Step 2: Coprocessor subscription information was obtained from the ZooKeeper and registered associated with the ZooKeeper Watcher, so that they are in the subscription information change when they are able to timely notify the Coprocessor.Coprocessor after get to the subscription information, depending on the need to create SubscriptionWorker worker threads, so that from the HQueue Partition Scan the message and the message is sent to the Subscriber.
Step 3: Coprocessor from HQueue Partition Scan new messages.

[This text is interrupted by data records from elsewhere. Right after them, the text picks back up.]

-- ==== Sys2Proof/Laws/Flags.lean ====
section
/-! SUPPORT. What `set_SR` gives each flag (41_eae_mul_div.md R121), and the low bits of an SCSR word (10_state.md R30). -/

namespace Sys2Proof.Laws

open Sys2Proof.Machine

@[simp] theorem setSr_n (ac mq : Word) (sr : Sr) : (setSr ac mq sr).n = sr.n := by
  unfold setSr; split <;> split <;> split <;> rfl

@[simp] theorem setSr_nxv (ac mq : Word) (sr : Sr) : (setSr ac mq sr).nxv = sr.nxv := by
  unfold setSr; split <;> split <;> split <;> rfl

@[simp] theorem setSr_c (ac mq : Word) (sr : Sr) : (setSr ac mq sr).c = sr.c := by
  unfold setSr; split <;> split <;> split <;> rfl

@[simp] theorem setSr_mqz (ac mq : Word) (sr : Sr) : (setSr ac mq sr).mqz = decide (mq = 0) := by
  unfold setSr; split <;> split <;> split <;> simp_all

@[simp] theorem setSr_acz (ac mq : Word) (sr : Sr) : (setSr ac mq sr).acz = decide (ac = 0) := by
  unfold setSr; split <;> split <;> split <;> simp_all

@[simp] theorem setSr_acm1 (ac mq : Word) (sr : Sr) : (setSr ac mq sr).acm1 = decide (ac = 0xFFFF) := by
  unfold setSr; split <;> split <;> split <;> simp_all

@[simp] theorem setSr_z (ac mq : Word) (sr : Sr) : (setSr ac mq sr).z = (decide (ac = 0) && decide (mq = 0)) := by
  unfold setSr; split <;> split <;> split <;> simp_all

@[simp] theorem setSr_sxt (ac mq : Word) (sr : Sr) :
    (setSr ac mq sr).sxt =
      ((decide (ac = 0) && !signWord mq) || (decide (ac = 0xFFFF) && signWord mq)) := by
  unfold setSr; split <;> split <;> split <;> simp_all

/-- SR is the eight flags and no more (R123). -/
theorem sr_ext {a b : Sr} (hn : a.n = b.n) (hv : a.nxv = b.nxv) (hc : a.c = b.c) (h1 : a.mqz = b.mqz) (h2 : a.acz = b.acz)
    (h3 : a.acm1 = b.acm1) (h4 : a.sxt = b.sxt) (h5 : a.z = b.z) : a = b := by
  cases a; cases b; simp_all

/-- `set_SR` depends on the old SR only through N, NXV and C (R121). -/
theorem setSr_congr {ac mq : Word} {a b : Sr} (hn : a.n = b.n) (hv : a.nxv = b.nxv) (hc : a.c = b.c) :
    setSr ac mq a = setSr ac mq b := by
  apply sr_ext <;> simp [*]

/-- Recomputing twice is recomputing once. -/
@[simp] theorem setSr_setSr (ac mq : Word) (sr : Sr) : setSr ac mq (setSr ac mq sr) = setSr ac mq sr :=
  setSr_congr (setSr_n ..) (setSr_nxv ..) (setSr_c ..)

/-- A bit of the high byte of an SCSR word is the SR byte's (R30). -/
theorem scsrWord_high (l : SrLayout) (sr : Sr) (sc : BitVec 6) (k : Nat) :
    (scsrWord l sr sc).getLsbD (8 + k) = (srByte l sr).getLsbD k := by
  rw [scsrWord, BitVec.getLsbD_append]
  simp

/-- A bit of the low byte of an SCSR word is SC's, zero above bit 5 (R30). -/
theorem scsrWord_low (l : SrLayout) (sr : Sr) (sc : BitVec 6) (k : Nat) (hk : k < 8) :
    (scsrWord l sr sc).getLsbD k = sc.getLsbD k := by
  rw [scsrWord, BitVec.getLsbD_append]
  simp [hk]

/-- A flag's contribution to the SR byte: its own bit, at its own position (R29). -/
theorem srBit_bit (b : Bool) (pos k : Fin 8) : (srBit b pos).getLsbD k.val = (b && decide (k = pos)) := by
  revert b
  revert pos
  revert k
  decide

end Sys2Proof.Laws
end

Step 4: there will be a new message is sent to the Subscriber Coprocessor. Step 5: when the Subscriber receives the new message, will callback registered callback functions.
Step 6: after waiting for the new message is sent successfully, Coprocessor will update the ZooKeeper news Checkpoint for subsequent use.
Step 7: the Subscriber unsubscribe, and deleted from the ZooKeeper necessary subscription information.
Step 8: they will pass the registration on the Watcher shall notify to the Coprocessor, the change of the Subscriber subscription information according to the variation of subscription information Coprocessor, suspended SubscriptionWorker worker threads, etc.
3.5.2. HQueue Subscriber
HQueue Subscriber structure and the main processing logic as shown in figure (6) :
Figure (6) : HQueue Subscriber structure and the main processing logic
(1) the Subscriber is mainly composed of two parts: SubscriberZooKeeper and Thrift Server.SubscriberZooKeeper mainly complete ZooKeeper related of several operations, including writing subscription information, delete, subscription information, etc.Coprocessor and communications between the Subscriber done through Thrift, initiating Thrift in the Subscriber Server, monitor the specified port, waiting for receiving Coprocessor new messages sent to come over.
(2) the Subscriber through Thrift Server receives a new news, will register the callback on the callback function (MessageListeners), and the status code is returned to the Coprocessor.
(3) can register multiple MessageListeners, on the one Subscriber multiple MessageListeners will be called in turn.
3.5.3. HQueue Coprocessor
Structure and main processing logic HQueue Coprocessor as shown in figure (7) :
Figure (7) : HQueue Coprocessor structure and the main processing logic Among them:
(1) Coprocessor: mainly consists of two parts SubscriptionZooKeeper and
; SubscriptionZooKeeper: mainly complete the ZooKeeper related work, including
subscription information was obtained from the ZooKeeper and register the Watcher,
SubscriptionWorker update the ZooKeeper Checkpoint operation, etc.
; SubscriptionWorker mainly include MessageScanner and MessageSender two parts again,
mainly to complete the Scan new messages, sending a message to the Subscriber and
update the Checkpoint operation.
(2) create InternalScanner MessageScanner mainly completed, from the Queue in
the Partition Scan new messages, and put it in the buffer Queue secondary operation. ; When no free space in the buffer queue, MessageScanner will wait until the message in
the buffer queue is MessageSender consumed, make the remaining space.